§ **REQUIRED WORK**: For the data below, give again exactly the lines from the one containing "LEASE_OWNER.OWNER (R57). -/" through the one containing "def Fld.tabLEASE : List", both ends included, and no others.

§ **LISTED RECORDS**:
-- ==== Sys2Proof/Machine/Fields.lean ====
section
/-!
DEFINITION. The fields of every register page, transcribed from the register tables of spec/ (one constant per row; bit positions,
class, access type and reset value are the table's own columns). A reset that the table gives "per part", "per strap", "per block" or
by index is 0 here and is computed by Machine/Registers.lean.
-/
namespace Sys2Proof.Machine

/-- D2D_STATE.UP (R20). -/
def Fld.D2D_STATE_UP : Field := ⟨0x100, 0, 1, .none, .ro, 0, 0, 1, 0, 1⟩
/-- D2D_STATE.MODULES (R20). -/
def Fld.D2D_STATE_MODULES : Field := ⟨0x100, 4, 4, .none, .ro, 0, 0, 1, 0, 1⟩
/-- D2D_STATE.HALF (R20). -/
def Fld.D2D_STATE_HALF : Field := ⟨0x100, 8, 4, .none, .ro, 0, 0, 1, 0, 1⟩
/-- D2D_STATE.POWERED_DOWN (R20). -/
def Fld.D2D_STATE_POWERED_DOWN : Field := ⟨0x100, 12, 1, .none, .ro, 0, 0, 1, 0, 1⟩
/-- D2D_LANE_FAIL.LANES (R20). -/
def Fld.D2D_LANE_FAIL_LANES : Field := ⟨0x108, 0, 64, .none, .ro, 0, 8, 4, 0, 1⟩
/-- D2D_PEER.DIE (R20). -/
def Fld.D2D_PEER_DIE : Field := ⟨0x128, 0, 4, .c, .ro, 0, 0, 1, 0, 1⟩

/-- The fields of a D2D page. -/
def Fld.tabD2D : List Field :=
  [Fld.D2D_STATE_UP, Fld.D2D_STATE_MODULES, Fld.D2D_STATE_HALF, Fld.D2D_STATE_POWERED_DOWN, Fld.D2D_LANE_FAIL_LANES, Fld.D2D_PEER_DIE]

/-- ID.INSTANCE (R43). -/
def Fld.ID_INSTANCE : Field := ⟨0x0, 0, 16, .c, .ro, 0, 0, 1, 0, 1⟩
/-- ID.DIE (R43). -/
def Fld.ID_DIE : Field := ⟨0x0, 20, 4, .c, .ro, 0, 0, 1, 0, 1⟩
/-- ID.TYPE (R43). -/
def Fld.ID_TYPE : Field := ⟨0x0, 24, 8, .c, .ro, 0, 0, 1, 0, 1⟩
/-- VER (R42). -/
def Fld.VER : Field := ⟨0x4, 0, 32, .c, .ro, 0, 0, 1, 0, 1⟩
/-- CAP0 (R42). -/
def Fld.CAP0 : Field := ⟨0x8, 0, 32, .c, .ro, 0, 0, 1, 0, 1⟩
/-- CAP1 (R42). -/
def Fld.CAP1 : Field := ⟨0xC, 0, 32, .c, .ro, 0, 0, 1, 0, 1⟩
/-- CTRL.HALT (R43). -/
def Fld.CTRL_HALT : Field := ⟨0x10, 0, 1, .l, .rw, 0, 0, 1, 0, 1⟩
/-- CTRL.VIEW (R43). -/
def Fld.CTRL_VIEW : Field := ⟨0x10, 1, 1, .l, .rw, 0, 0, 1, 0, 1⟩
/-- CTRL.CNT_RESET (R43). -/
def Fld.CTRL_CNT_RESET : Field := ⟨0x10, 2, 1, .l, .w1s, 0, 0, 1, 0, 1⟩
/-- STATUS.HALTED (R43). -/
def Fld.STATUS_HALTED : Field := ⟨0x14, 0, 1, .none, .ro, 0, 0, 1, 0, 1⟩
/-- STATUS.COINCIDENT (R43). -/
def Fld.STATUS_COINCIDENT : Field := ⟨0x14, 1, 1, .none, .rc, 0, 0, 1, 0, 1⟩
/-- STATUS.FENCED (R43). -/
def Fld.STATUS_FENCED : Field := ⟨0x14, 2, 1, .none, .ro, 0, 0, 1, 0, 1⟩
/-- GEN.APPLIED (R43). -/
def Fld.GEN_APPLIED : Field := ⟨0x18, 0, 16, .none, .ro, 0, 0, 1, 0, 1⟩
/-- GEN.OLDEST (R43). -/
def Fld.GEN_OLDEST : Field := ⟨0x18, 16, 16, .none, .ro, 0, 0, 1, 0, 1⟩
/-- COMMIT.GO (R43). -/
def Fld.COMMIT_GO : Field := ⟨0x1C, 0, 1, .l, .wo, 0, 0, 1, 0, 1⟩
/-- COMMIT.BUSY (R43). -/
def Fld.COMMIT_BUSY : Field := ⟨0x1C, 1, 1, .none, .ro, 0, 0, 1, 0, 1⟩
/-- COMMIT.RESULT (R43). -/
def Fld.COMMIT_RESULT : Field := ⟨0x1C, 2, 2, .none, .ro, 0, 0, 1, 0, 1⟩
/-- COMMIT.ARMED (R43). -/
def Fld.COMMIT_ARMED : Field := ⟨0x1C, 4, 1, .l, .rw, 0, 0, 1, 0, 1⟩
/-- COMMIT.RULE (R43). -/
def Fld.COMMIT_RULE : Field := ⟨0x1C, 8, 8, .none, .ro, 0, 0, 1, 0, 1⟩
/-- COMMIT.TARGET (R43). -/
def Fld.COMMIT_TARGET : Field := ⟨0x1C, 16, 16, .none, .ro, 0, 0, 1, 0, 1⟩
/-- ERR_STAT.H_WRITE (R43). -/
def Fld.ERR_STAT_H_WRITE : Field := ⟨0x20, 0, 1, .none, .w1c, 0, 0, 1, 0, 1⟩
/-- ERR_STAT.ACCESS (R43). -/
def Fld.ERR_STAT_ACCESS : Field := ⟨0x20, 1, 1, .none, .w1c, 0, 0, 1, 0, 1⟩
/-- ERR_STAT.COMMIT_OVERLAP (R43). -/
def Fld.ERR_STAT_COMMIT_OVERLAP : Field := ⟨0x20, 2, 1, .none, .w1c, 0, 0, 1, 0, 1⟩
/-- ERR_STAT.LEASE_STALE (R43). -/
def Fld.ERR_STAT_LEASE_STALE : Field := ⟨0x20, 3, 1, .none, .w1c, 0, 0, 1, 0, 1⟩
/-- ERR_STAT.BLOCK (R43). -/
def Fld.ERR_STAT_BLOCK : Field := ⟨0x20, 16, 16, .none, .w1c, 0, 0, 1, 0, 1⟩
/-- ERR_MASK (R42). -/
def Fld.ERR_MASK : Field := ⟨0x24, 0, 32, .l, .rw, 0, 0, 1, 0, 1⟩
/-- ERR_FIRST.CODE (R43). -/
def Fld.ERR_FIRST_CODE : Field := ⟨0x28, 0, 16, .none, .ro, 0, 0, 1, 0, 1⟩
/-- ERR_FIRST.ISLAND (R43). -/
def Fld.ERR_FIRST_ISLAND : Field := ⟨0x28, 16, 12, .none, .ro, 0, 0, 1, 0, 1⟩
/-- ERR_FIRST.VALID (R43). -/
def Fld.ERR_FIRST_VALID : Field := ⟨0x28, 31, 1, .none, .ro, 0, 0, 1, 0, 1⟩
/-- ERR_CNT (R42). -/
def Fld.ERR_CNT : Field := ⟨0x2C, 0, 32, .none, .rc, 0, 0, 1, 0, 1⟩
/-- IRQ_STAT.ERR (R43). -/
def Fld.IRQ_STAT_ERR : Field := ⟨0x30, 0, 1, .none, .w1c, 0, 0, 1, 0, 1⟩
/-- IRQ_STAT.COMMIT_DONE (R43). -/
def Fld.IRQ_STAT_COMMIT_DONE : Field := ⟨0x30, 1, 1, .none, .w1c, 0, 0, 1, 0, 1⟩
/-- IRQ_STAT.LEASE_ORPHAN (R43). -/
def Fld.IRQ_STAT_LEASE_ORPHAN : Field := ⟨0x30, 2, 1, .none, .w1c, 0, 0, 1, 0, 1⟩
/-- IRQ_STAT.BLOCK (R43). -/
def Fld.IRQ_STAT_BLOCK : Field := ⟨0x30, 16, 16, .none, .w1c, 0, 0, 1, 0, 1⟩
/-- IRQ_EN (R42). -/
def Fld.IRQ_EN : Field := ⟨0x34, 0, 32, .l, .rw, 0, 0, 1, 0, 1⟩
/-- IRQ_VEC.VECTOR (R43). -/
def Fld.IRQ_VEC_VECTOR : Field := ⟨0x38, 0, 11, .l, .rw, 0, 0, 1, 0, 1⟩
/-- IRQ_VEC.FUNC (R43). -/
def Fld.IRQ_VEC_FUNC : Field := ⟨0x38, 16, 7, .l, .rw, 0, 0, 1, 0, 1⟩
/-- IRQ_VEC.MGMT (R43). -/
def Fld.IRQ_VEC_MGMT : Field := ⟨0x38, 31, 1, .l, .rw, 0, 0, 1, 0, 1⟩

/-- The fields of a HDR page. -/
def Fld.tabHDR : List Field :=
  [Fld.ID_INSTANCE, Fld.ID_DIE, Fld.ID_TYPE, Fld.VER, Fld.CAP0, Fld.CAP1, Fld.CTRL_HALT, Fld.CTRL_VIEW, Fld.CTRL_CNT_RESET, Fld.STATUS_HALTED, Fld.STATUS_COINCIDENT, Fld.STATUS_FENCED] ++
  [Fld.GEN_APPLIED, Fld.GEN_OLDEST, Fld.COMMIT_GO, Fld.COMMIT_BUSY, Fld.COMMIT_RESULT, Fld.COMMIT_ARMED, Fld.COMMIT_RULE, Fld.COMMIT_TARGET, Fld.ERR_STAT_H_WRITE, Fld.ERR_STAT_ACCESS, Fld.ERR_STAT_COMMIT_OVERLAP, Fld.ERR_STAT_LEASE_STALE] ++
  [Fld.ERR_STAT_BLOCK, Fld.ERR_MASK, Fld.ERR_FIRST_CODE, Fld.ERR_FIRST_ISLAND, Fld.ERR_FIRST_VALID, Fld.ERR_CNT, Fld.IRQ_STAT_ERR, Fld.IRQ_STAT_COMMIT_DONE, Fld.IRQ_STAT_LEASE_ORPHAN, Fld.IRQ_STAT_BLOCK, Fld.IRQ_EN, Fld.IRQ_VEC_VECTOR] ++
  [Fld.IRQ_VEC_FUNC, Fld.IRQ_VEC_MGMT]

/-- LEASE_OWNER.OWNER (R57). -/
def Fld.LEASE_OWNER_OWNER : Field := ⟨0xF00, 0, 16, .l, .rw, 0, 16, 16, 0, 1⟩
/-- LEASE_OWNER.EPOCH (R57). -/
def Fld.LEASE_OWNER_EPOCH : Field := ⟨0xF00, 16, 16, .none, .ro, 0, 16, 16, 0, 1⟩
/-- LEASE_STATE.STATE (R57). -/
def Fld.LEASE_STATE_STATE : Field := ⟨0xF04, 0, 2, .none, .ro, 0, 16, 16, 0, 1⟩
/-- LEASE_STATE.BOUND (R57). -/
def Fld.LEASE_STATE_BOUND : Field := ⟨0xF04, 16, 16, .c, .ro, 0, 16, 16, 0, 1⟩
/-- LEASE_BREAK.AGENT (R57). -/
def Fld.LEASE_BREAK_AGENT : Field := ⟨0xF08, 0, 16, .none, .wo, 0, 16, 16, 0, 1⟩
/-- LEASE_BREAK.EPOCH (R57). -/
def Fld.LEASE_BREAK_EPOCH : Field := ⟨0xF08, 16, 16, .none, .wo, 0, 16, 16, 0, 1⟩

/-- The fields of a LEASE page. -/
def Fld.tabLEASE : List Field :=
  [Fld.LEASE_OWNER_OWNER, Fld.LEASE_OWNER_EPOCH, Fld.LEASE_STATE_STATE, Fld.LEASE_STATE_BOUND, Fld.LEASE_BREAK_AGENT, Fld.LEASE_BREAK_EPOCH]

§ **TASK RESULT**:
/-- LEASE_OWNER.OWNER (R57). -/
def Fld.LEASE_OWNER_OWNER : Field := ⟨0xF00, 0, 16, .l, .rw, 0, 16, 16, 0, 1⟩
/-- LEASE_OWNER.EPOCH (R57). -/
def Fld.LEASE_OWNER_EPOCH : Field := ⟨0xF00, 16, 16, .none, .ro, 0, 16, 16, 0, 1⟩
/-- LEASE_STATE.STATE (R57). -/
def Fld.LEASE_STATE_STATE : Field := ⟨0xF04, 0, 2, .none, .ro, 0, 16, 16, 0, 1⟩
/-- LEASE_STATE.BOUND (R57). -/
def Fld.LEASE_STATE_BOUND : Field := ⟨0xF04, 16, 16, .c, .ro, 0, 16, 16, 0, 1⟩
/-- LEASE_BREAK.AGENT (R57). -/
def Fld.LEASE_BREAK_AGENT : Field := ⟨0xF08, 0, 16, .none, .wo, 0, 16, 16, 0, 1⟩
/-- LEASE_BREAK.EPOCH (R57). -/
def Fld.LEASE_BREAK_EPOCH : Field := ⟨0xF08, 16, 16, .none, .wo, 0, 16, 16, 0, 1⟩

/-- The fields of a LEASE page. -/
def Fld.tabLEASE : List Field :=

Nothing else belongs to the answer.